The pursuit of self-interest can lead to enlightenment, but the government has to set some rules, and commensurately has to exact some penalties then. I don't think pro free market bloggers should worry about criticisms such as the above being heaped on free markets. In fact, I fear that in trying to employ unconditional defences of free markets, they are opening themselves to criticism, but still criticism that they should not have to answer to. But if that criticism is not warranted in the first place, then why is an unmitigated defence of free markets warranted? That also does not mean one should blithely ignore any and all critiques. As in the case of the first point above, government always will have to keep a watch over polluting practices of corporations, at least until due pressure from shareholders can let them pass the baton of policing.

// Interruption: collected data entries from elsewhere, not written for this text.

@[simp] theorem State.pushBytes_a (k : Stack) (bs : List Byte) : (st.pushBytes k bs).a = st.a := by
  induction bs generalizing st with
  | nil => rfl
  | cons v rest ih => rw [State.pushBytes_cons, ih, State.push8_a]
@[simp] theorem State.pushBytes_b (k : Stack) (bs : List Byte) : (st.pushBytes k bs).b = st.b := by
  induction bs generalizing st with
  | nil => rfl
  | cons v rest ih => rw [State.pushBytes_cons, ih, State.push8_b]
@[simp] theorem State.pushBytes_dp (k : Stack) (bs : List Byte) : (st.pushBytes k bs).dp = st.dp := by
  induction bs generalizing st with
  | nil => rfl
  | cons v rest ih => rw [State.pushBytes_cons, ih, State.push8_dp]
@[simp] theorem State.pushBytes_cc (k : Stack) (bs : List Byte) : (st.pushBytes k bs).cc = st.cc := by
  induction bs generalizing st with
  | nil => rfl
  | cons v rest ih => rw [State.pushBytes_cons, ih, State.push8_cc]
@[simp] theorem State.pushBytes_x (k : Stack) (bs : List Byte) : (st.pushBytes k bs).x = st.x := by
  induction bs generalizing st with
  | nil => rfl
  | cons v rest ih => rw [State.pushBytes_cons, ih, State.push8_x]
@[simp] theorem State.pushBytes_y (k : Stack) (bs : List Byte) : (st.pushBytes k bs).y = st.y := by
  induction bs generalizing st with
  | nil => rfl
  | cons v rest ih => rw [State.pushBytes_cons, ih, State.push8_y]
@[simp] theorem State.pushBytes_pc (k : Stack) (bs : List Byte) : (st.pushBytes k bs).pc = st.pc := by
  induction bs generalizing st with
  | nil => rfl
  | cons v rest ih => rw [State.pushBytes_cons, ih, State.push8_pc]
@[simp] theorem State.pushBytes_nmiArmed (k : Stack) (bs : List Byte) : (st.pushBytes k bs).nmiArmed = st.nmiArmed := by
  induction bs generalizing st with
  | nil => rfl
  | cons v rest ih => rw [State.pushBytes_cons, ih, State.push8_nmiArmed]
@[simp] theorem State.pushBytes_nmiPending (k : Stack) (bs : List Byte) : (st.pushBytes k bs).nmiPending = st.nmiPending := by
  induction bs generalizing st with
  | nil => rfl
  | cons v rest ih => rw [State.pushBytes_cons, ih, State.push8_nmiPending]
@[simp] theorem State.pushBytes_wait (k : Stack) (bs : List Byte) : (st.pushBytes k bs).wait = st.wait := by
  induction bs generalizing st with
  | nil => rfl
  | cons v rest ih => rw [State.pushBytes_cons, ih, State.push8_wait]
@[simp] theorem State.pushBytes_platform (k : Stack) (bs : List Byte) : (st.pushBytes k bs).platform = st.platform := by
  induction bs generalizing st with
  | nil => rfl
  | cons v rest ih => rw [State.pushBytes_cons, ih, State.push8_platform]
@[simp] theorem State.pushBytes_inputs (k : Stack) (bs : List Byte) : (st.pushBytes k bs).inputs = st.inputs := by
  induction bs generalizing st with
  | nil => rfl
  | cons v rest ih => rw [State.pushBytes_cons, ih, State.push8_inputs]
@[simp] theorem State.pushBytes_draws (k : Stack) (bs : List Byte) : (st.pushBytes k bs).draws = st.draws := by
  induction bs generalizing st with
  | nil => rfl
  | cons v rest ih => rw [State.pushBytes_cons, ih, State.push8_draws]

@[simp] theorem State.pushBytes_sp_other (k : Stack) (bs : List Byte) :
    (st.pushBytes k bs).sp k.other = st.sp k.other := by
  induction bs generalizing st with
  | nil => rfl
  | cons v rest ih => rw [State.pushBytes_cons, ih, State.push8_sp_other]

/-- Pushed bytes leave the stack pointer lower by their number. -/
theorem State.pushBytes_sp (k : Stack) (bs : List Byte) :
    (st.pushBytes k bs).sp k = st.sp k - BitVec.ofNat 16 bs.length := by
  induction bs generalizing st with
  | nil => simp
  | cons v rest ih =>
    rw [State.pushBytes_cons, ih, State.push8_sp, List.length_cons, BitVec.ofNat_add]
    generalize BitVec.ofNat 16 rest.length = n
    bv_omega

@[simp] theorem State.pushBytes_kind (k : Stack) (bs : List Byte) (b : Word) :
    (st.pushBytes k bs).kind b = st.kind b := State.kind_of_platform (by simp) b

theorem State.pushBytes_wf (k : Stack) (bs : List Byte) (h : st.mem.wf = true) :
    (st.pushBytes k bs).mem.wf = true := by
  induction bs generalizing st with
  | nil => exact h
  | cons v rest ih => exact ih _ (st.push8_wf k v h)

In many ways, the free market is its own defence as well as its own bugaboo.. But the important point is to distinguish criticism that questions the nature
of free markets from criticism that questions the rules of the game. As far as the former is concerned, like I said, hey, so what?
: Girish reminds me of a very important point that I have missed. It is the non-economic institutions, political and others (including even the tiniest units like family), that really contribute the essential soul-lending framework to the free market. They foster values which mitigate some of the harsher aspects of the market.